Wonder how comp mode would effect things, since it supposedly gives more leeway before intervening (maybe then it kicks in at 90 instead? not sure that I'd want to even test that myself though...)
 
#10 ·
I don't blame the dealer buddy. If you have tires that are outside of the original specs (especially different) then you need to remedy that first. Then if it doesn't go away the dealer can move forward.

If you have ever looked at a repair .pdf that darkman often posts you will see that the GM techs have to resolve A issue and then if the problem still persists they move on to B and so on. You are making it easy but leaving them at "A". Good luck.

BTW if this isn't warranty work then tell them to replace the wheel speed sensors if your sure the tire size isn't affecting things....
 
#11 ·
Tire size?

If it's just width I don't see how that could do anything to the car, there are plenty of folks here with extra wide rears on their cars.

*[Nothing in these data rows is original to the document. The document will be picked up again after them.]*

/-- The seeds of an address are not changed by computing them again. -/
theorem exec_updateSnaSeed_of_seeded {s : State} {a : Sna} (h : s.eng.seed = snaSeeds s.params a) :
    exec (.updateSnaSeed a) s = .next (answered s .silent) := by
  have hsame : updateSeeds s a = s := by unfold updateSeeds State.withEng; rw [← h]
  change respond .silent (updateSeeds s a) = _
  rw [hsame, respond_eq]

/-! ## HARD_RESET -/

theorem eventsCleared_hardReset (s : State) : EventsCleared (hardReset s) where
  rx := fun i => by simp [hardReset_eq, resetRx]
  pending := ⟨rfl, rfl, rfl, rfl⟩
  noiseReady := rfl
  last := ⟨rfl, rfl⟩

theorem modemCleared_hardReset {s : State} (hp : s.params.ok) : ModemCleared (hardReset s) where
  flags := ⟨rfl, rfl, rfl, rfl, rfl⟩
  request := ⟨rfl, rfl, rfl⟩
  rxOpen := rfl
  results := resultField_of_inProcess (t := hardReset s) hp rfl rfl

/-- Settles O54: each clause is read off the state `hardReset` writes. -/
theorem hardResetLeaves : Obligations.HardResetLeaves := by
  intro s hp
  refine ⟨hardReset s, rfl, rfl, rfl, rfl, rfl, rfl, rfl, rfl, exec_impReselect_of_selected rfl,
    exec_updateSnaSeed_of_seeded rfl, fun i => ?_, eventsCleared_hardReset s, modemCleared_hardReset hp⟩
  have hslot : (hardReset s).eng.tx.get i = hardResetTx s i := congrArg TxView.slot (txView_hardReset s i)
  rw [hslot]
  exact ⟨rfl, rfl⟩

/-! ## The state after reset -/

section
variable (p : Params) (c : PhyConfig)

theorem resetWith_tx (i : SlotId) : (State.resetWith p c).eng.tx.get i = resetTxSlot := PerSlot.get_all _ i

theorem resetWith_rx (i : SlotId) : (State.resetWith p c).eng.rx.get i = resetRxSlot := PerSlot.get_all _ i

theorem eventsCleared_resetWith : EventsCleared (State.resetWith p c) where
  rx := fun i => by rw [resetWith_rx]; exact ⟨rfl, rfl⟩
  pending := ⟨rfl, rfl, rfl, rfl⟩
  noiseReady := rfl
  last := ⟨rfl, rfl⟩

variable {p c}

theorem modemCleared_resetWith (hp : p.ok) : ModemCleared (State.resetWith p c) where
  flags := ⟨rfl, rfl, rfl, rfl, rfl⟩
  request := ⟨rfl, rfl, rfl⟩
  rxOpen := rfl
  results := resultField_of_inProcess (t := State.resetWith p c) hp (resetResult_eq hp) (resetResult_eq hp)

variable (p c)

theorem latchOk_resetWith : LatchOk (State.resetWith p c) := by
  rw [latchOk_iff]
  intro i
  rw [resetWith_tx]
  exact latched_empty rfl nofun nofun

theorem completionOk_resetWith : CompletionOk (State.resetWith p c) := by
  refine completionOk_iff.2 fun i => ?_
  have hview : txView (State.resetWith p c) i = ⟨resetTxSlot, false, false⟩ := by
    rw [txView, resetWith_tx]; simp [State.resetWith]
  rw [hview]
  exact flagsOk_cleared _

/-- No flag is set at reset, so none is unrecorded. -/
theorem not_unrecorded_resetWith : ¬Unrecorded (State.resetWith p c) := by
  simp [Unrecorded, State.resetWith]

theorem receiveOk_resetWith : ReceiveOk (State.resetWith p c) := by
  simp [ReceiveOk, State.resetWith, resetRxSlot]

theorem receiveOrderOk_resetWith : ReceiveOrderOk (State.resetWith p c) := by
  simp [ReceiveOrderOk, State.resetWith]

variable {p c}

theorem widthsOk_resetWith (hc : c.legal p) : WidthsOk (State.resetWith p c) where
  cfg0 := hc
  cfg := hc
  time := Nat.two_pow_pos _
  noiseTime := Nat.two_pow_pos _
  rxTime := fun i => by
    rw [show (State.resetWith p c).mdm.rxTime.get i = 0 from PerSlot.get_all _ i]; exact Nat.two_pow_pos _
  schedTime := fun i => by rw [resetWith_tx]; exact Nat.two_pow_pos _
  guards := fun i => by rw [resetWith_tx]; exact ⟨Nat.two_pow_pos _, Nat.two_pow_pos _⟩
  rms := fun i => by
    rw [show (State.resetWith p c).mdm.rms.get i = 0 from PerSlot.get_all _ i]; exact Nat.two_pow_pos _
  outRms := fun i v h => by rw [resetWith_tx] at h; cases h
  thresholds := inRange_selectFor hc _
  seeds := snaSeeds_lt _ _

end

/-- Settles O56: each clause is read off the state after reset. -/
theorem resetLeavesTheStatedValues : Obligations.ResetLeavesTheStatedValues := by
  intro p c hp
  refine ⟨rfl, rfl, rfl, rfl, rfl, exec_impReselect_of_selected rfl, exec_updateSnaSeed_of_seeded rfl, fun i => ?_,
    eventsCleared_resetWith p c, modemCleared_resetWith hp⟩
  rw [resetWith_tx]
  exact ⟨rfl, rfl⟩

/-! ## The parameters and the configuration at `State.reset` -/

/-- The default parameters meet the constraints of 00_scope.md R10 (log 3). -/
theorem ok_defaultParams : defaultParams.ok where
  encodeRange := by decide
  bpsPos := by intro s; cases s <;> decide
  bpsDbpsk := rfl
  bpsDqpskRobo := rfl
  polyWidth := by intro w; cases w <;> decide
  txbufBound := by decide
  rxbulkBound := by decide
  timeWidth := by decide
  backdatePos := by decide
  backdateBound := by decide
  timeoutBound := by decide
  rrOffset := by decide
  resultWidth := by decide
  resultStride := by decide
  rmsWidth := by decide

/-- The configuration of the vectors is legal for them (log 4). -/
theorem legal_vectorConfig : vectorConfig.legal defaultParams where
  guardBefore := by decide
  guardAfter := by decide
  profile := by intro ch; cases ch <;> exact ⟨by decide, by decide, by decide, by decide⟩

/-- Settles O57: each invariant at reset, and what `State.reset` is made of meets the constraints. -/
theorem invariantsHoldAtReset : Obligations.InvariantsHoldAtReset :=
  ⟨fun p c _ hc => ⟨memoryOk_resetWith p c, latchOk_resetWith p c, completionOk_resetWith p c, rfl, ⟨rfl, rfl⟩,
      fun h => absurd h (not_unrecorded_resetWith p c), receiveOk_resetWith p c, receiveOrderOk_resetWith p c,
      widthsOk_resetWith hc⟩,
    rfl, ok_defaultParams, legal_vectorConfig⟩

end Sys2Proof.Machine
end

section
/-! SUPPORT. No event is lost (46_dispatcher.md R205, R206, R207, R214; 10_state.md R34). On the transmit side the
moves of a slot say what clears a flag. On the receive side every instruction but RX_TASK, POLL_RX and IRQ_DISPATCH
keeps every flag, and each of these three is looked at on its own. -/

namespace Sys2Proof.Machine

/-! ## Flags that stay -/

/-- The flag `f`, if set in `s`, is set in `t`. -/
def Stays (s t : State) (f : State → Bool) : Prop := f s = true → f t = true

theorem Stays.not_fell {s t : State} {f : State → Bool} (h : Stays s t f) : ¬Fell s t f := by
  rintro ⟨hs, ht⟩
  rw [h hs] at ht
  cases ht

theorem Stays.of_eq {s t : State} {f : State → Bool} (h : f t = f s) : Stays s t f := fun hs => h.trans hs

theorem Stays.of_or {s t : State} {f : State → Bool} {x : Bool} (h : f t = (f s || x)) : Stays s t f := fun hs => by
  rw [h, hs, Bool.true_or]

theorem Stays.trans {s t u : State} {f : State → Bool} (h : Stays s t f) (h' : Stays t u f) : Stays s u f := h' ∘ h

/-- The header flags of slot `j` stay. -/
structure HeaderStays (s t : State) (j : SlotId) : Prop where
  int : Stays s t fun u => flag u.mdm.rxIntHdr j
  pend : Stays s t fun u => flag u.eng.rxPendHdr j

/-- What the engine has recorded of slot `j`'s payload stays. -/
structure PayloadStays (s t : State) (j : SlotId) : Prop where
  pend : Stays s t fun u => flag u.eng.rxPendPay j
  ready : Stays s t fun u => (u.eng.rx.get j).ready

/-- The flags of the noise capture stay. -/
structure NoiseStays (s t : State) : Prop where
  int : Stays s t (·.mdm.rxIntNoise)
  pend : Stays s t (·.eng.rxPendNoise)
  ready : Stays s t (·.eng.noiseReady)

/-- Every flag of the receive side stays. -/
structure ReceiveStays (s t : State) : Prop where
  header : ∀ j, HeaderStays s t j
  payload : ∀ j, PayloadStays s t j
  intPay : ∀ j, Stays s t fun u => flag u.mdm.rxIntPay j
  noise : NoiseStays s t
  err : Stays s t (·.mdm.err)

section
variable {s t u : State} {j : SlotId}

theorem HeaderStays.of_eq (hi : t.mdm.rxIntHdr = s.mdm.rxIntHdr) (hp : t.eng.rxPendHdr = s.eng.rxPendHdr) :
    HeaderStays s t j := ⟨.of_eq (by rw [hi]), .of_eq (by rw [hp])⟩

theorem PayloadStays.of_eq (hp : t.eng.rxPendPay = s.eng.rxPendPay) (hr : t.eng.rx = s.eng.rx) :
    PayloadStays s t j := ⟨.of_eq (by rw [hp]), .of_eq (by rw [hr])⟩

theorem NoiseStays.of_eq (hi : t.mdm.rxIntNoise = s.mdm.rxIntNoise) (hp : t.eng.rxPendNoise = s.eng.rxPendNoise)
    (hr : t.eng.noiseReady = s.eng.noiseReady) : NoiseStays s t := ⟨.of_eq hi, .of_eq hp, .of_eq hr⟩

theorem HeaderStays.trans (h : HeaderStays s t j) (h' : HeaderStays t u j) : HeaderStays s u j :=
  ⟨h.int.trans h'.int, h.pend.trans h'.pend⟩

theorem PayloadStays.trans (h : PayloadStays s t j) (h' : PayloadStays t u j) : PayloadStays s u j :=
  ⟨h.pend.trans h'.pend, h.ready.trans h'.ready⟩

theorem NoiseStays.trans (h : NoiseStays s t) (h' : NoiseStays t u) : NoiseStays s u :=
  ⟨h.int.trans h'.int, h.pend.trans h'.pend, h.ready.trans h'.ready⟩

end

/-- The fields the receive flags are in. -/
def receiveView (s : State) :=
  (s.mdm.rxIntHdr, s.eng.rxPendHdr, s.eng.rxPendPay, s.eng.rx, s.mdm.rxIntPay, s.mdm.rxIntNoise, s.eng.rxPendNoise,
    s.eng.noiseReady, s.mdm.err)

theorem ReceiveStays.of_view {s t : State} (e : receiveView t = receiveView s) : ReceiveStays s t := by
  simp only [receiveView, Prod.mk.injEq] at e
  obtain ⟨hih, hph, hpp, hrx, hip, hin, hpn, hnr, he⟩ := e
  exact ⟨fun _ => .of_eq hih hph, fun _ => .of_eq hpp hrx, fun _ => .of_eq (by rw [hip]), .of_eq hin hpn hnr,
    .of_eq he⟩

theorem ReceiveStays.trans {s t u : State} (h : ReceiveStays s t) (h' : ReceiveStays t u) : ReceiveStays s u :=
  ⟨fun j => (h.header j).trans (h'.header j), fun j => (h.payload j).trans (h'.payload j),
    fun j => (h.intPay j).trans (h'.intPay j), h.noise.trans h'.noise, h.err.trans h'.err⟩
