-- ==== Sys2Proof/Machine/State.lean ====
section
/-! DEFINITION. The state of the machine as plain data, all of 10_state.md R26, its value after reset (R27), and the
reasons a step of the model can end without a next state. -/

namespace Sys2Proof.Machine

/-- The three causes a fault status can hold (60_exceptions.md R207). -/
inductive Cause
  | illegalInstruction
  | memoryAddress
  | divideByZero
  deriving DecidableEq, Repr

/-- The status of the machine (10_state.md R19). -/
inductive Status
  | running
  | fault (cause : Cause) (info : Word)
  deriving DecidableEq, Repr

/-- The complete architectural state (10_state.md R26). -/
structure State where
  /-- Register A, the primary register (R10, R11). -/
  a : Word
  b : Word
  c : Word
  d : Word
  /-- The index of the next instruction in program memory (R15). -/
  pc : Word
  /-- Data memory (R23). -/
  mem : Memory
  /-- Instructions completed since load (R18). -/
  steps : Nat
  status : Status
  /-- Program memory, installed by load and never changed by a step (R22). -/
  prog : List Word
  /-- The parameters of 00_scope.md R6, never changed by a step (log 3). -/
  params : Params
  deriving DecidableEq, Repr

/-- The reasons a step could stop the model with a fault. The faults of the spec are not among them: they are next
states whose status is Fault (R91; log 1). -/
inductive Fault
  /-- Raised by step alone, when the machine is not halted and program memory has no word at pc. That never happens
  (R82: the halt check comes first), so it is safe. -/
  | fetchOutsideProgram
  deriving DecidableEq, Repr

/-- The reasons a step gives an instruction no meaning. -/
inductive Refusal
  /-- Raised by exec for an instruction that has no meaning yet: none. Safe. -/
  | notModelled (mnemonic : String)
  /-- Raised by the JMP forms, only when the parameter JMP_TARGET_POLICY is refuse_if_differs and the word is one on which
  the source's two readings of the target differ (44_jump.md R149). Off by default. Safe. -/
  | jumpTargetPolicy
  deriving DecidableEq, Repr

/-- The machine after load of the empty program with the default parameters (R27, R233; log 2). -/
def State.reset : State where
  a := 0
  b := 0
  c := 0
  d := 0
  pc := 0
  mem := []
  steps := 0
  status := .running
  prog := []
  params := defaultParams

end Sys2Proof.Machine
end

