-- ==== Sys2Proof/Machine/HostOps.lean ====
section
/-! DEFINITION. The host interface (70_reset_and_hazards.md R242): load, step's Boolean, run, and the outcome of a run. -/

namespace Sys2Proof.Machine

/-! ## load -/

/-- Why load refuses a program (R232). -/
inductive LoadRefusal
  /-- An element is not exactly 16 characters, each 0 or 1. -/
  | malformedWord
  /-- More words than PROG_MAX. -/
  | tooManyWords
  deriving DecidableEq, Repr

/-- The state after load installs the words `prog` under the parameters `p` (10_state.md R27, R230, R234). -/
def freshState (p : Params) (prog : List Word) : State where
  a := 0
  b := 0
  c := 0
  d := 0
  pc := 0
  mem := Memory.writeAll [] p.initMem
  steps := 0
  status := .running
  prog := prog
  params := p

/-- The words of a program's texts, if every one is well formed (R232). -/
def wordsOfTexts : List String → Option (List Word)
  | [] => some []
  | t :: rest =>
    match wordOfText t, wordsOfTexts rest with
    | some w, some ws => some (w :: ws)
    | _, _ => none

/-- load (R230 to R234): accepted in any state, with nothing of that state surviving but the parameters, or refused with
no state at all. -/
def load (s : State) (program : List String) : Except LoadRefusal State :=
  match wordsOfTexts program with
  | none => .error .malformedWord
  | some words => if words.length ≤ s.params.progMax then .ok (freshState s.params words) else .error .tooManyWords

/-! ## step and run -/

/-- What step returns: whether execution may continue, read on the new state (40_execution_cycle.md R92). A refused
instruction returns false. -/
def stepReturns (s : State) : Bool :=
  match step s with
  | .next t => !t.halted
  | .fault _ => false
  | .refused _ => false

/-- Steps until one returns false, at most `fuel` of them. -/
def runFor : Nat → State → Host.Outcome State Fault Refusal
  | 0, s => .next s
  | fuel + 1, s =>
    match step s with
    | .next t => if t.halted then .next t else runFor fuel t
    | .fault r => .fault r
    | .refused r => .refused r

/-- run (R93): no more than STEP_LIMIT further steps can return true, so this fuel is never the reason it ends. -/
def run (s : State) : Host.Outcome State Fault Refusal := runFor (s.params.stepLimit - s.steps + 1) s

/-! ## The outcome of a run -/

/-- How a run ended (60_exceptions.md R210). -/
inductive RunOutcome
  | faulted (cause : Cause) (info : Word)
  | completed
  | didNotTerminate
  deriving DecidableEq, Repr

/-- The outcome of a halted state (60_exceptions.md R210): the end of the program comes before the step cap. -/
def outcome (s : State) : RunOutcome :=
  match s.status with
  | .fault cause info => .faulted cause info
  | .running => if s.prog.length ≤ s.pc.toNat then .completed else .didNotTerminate

end Sys2Proof.Machine
end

If the height is different you could be making the computer try to compensate for wheel spin. That sounds like a possibility

I gotta ask.

Why do you run different size tires? That sounds like it would just FUBAR the handling of the car.
 
#12 ·
275/40-18 is, by spec, almost dead nuts on a 245/45-18 for diameter. The 275 is literally half a millimeter shorter than the stock 245 (again, by spec). Tread, by comparison, wears in the range of 4-5mm over the life of the tire so this should be in the noise. For a practical example, take a stock set of brand new tires. Now powerslide the car around a couple corners (or do a few burnouts if you are blessed with the hop fixes). That's about the diameter difference, front to rear, that the OP would be looking at. I really hope the ABS wouldn't have a problem with that.
 
#14 ·
Every guy I know with a V is running 275's on the rear these days. Sounds like your typical Stealership copout to avoid finding out what the problem REALLY is...
 
#17 ·
I wasnt suggesting that the tire size difference was from side to side I was saying that the difference from front to back being different may cause the Stability control to kick in but that because your creeping up on the threshhold ever so slightly that you are probably kicking one side on before the other which is why its pulling to one side. However I didnt do the calculations and if its true that there is only 0.5mm difference in diameter from the 275/40 and 245/45 then I would not expect the control system to be the culprit but a speed sensor that is out of calibration.
I'm not for sure on this but lots of those sensors use magnetic pick ups and the axle has a bunch of teeth that provide the RPM signal to the magnet. If you have a couple teeth missing that would certainly throw off the reading but I would more likely lean toward a speed sensor. Just really strange how it only does it at a high speed and no other time. Most of those sensors when they go bad just stop altogether. Good luck with the dealership sounds like a hard one to track down.
Does it do it everytime you reach 82? have you tried to go over that speed with the SC shut off. That would tell you for sure if its at least a component of that system.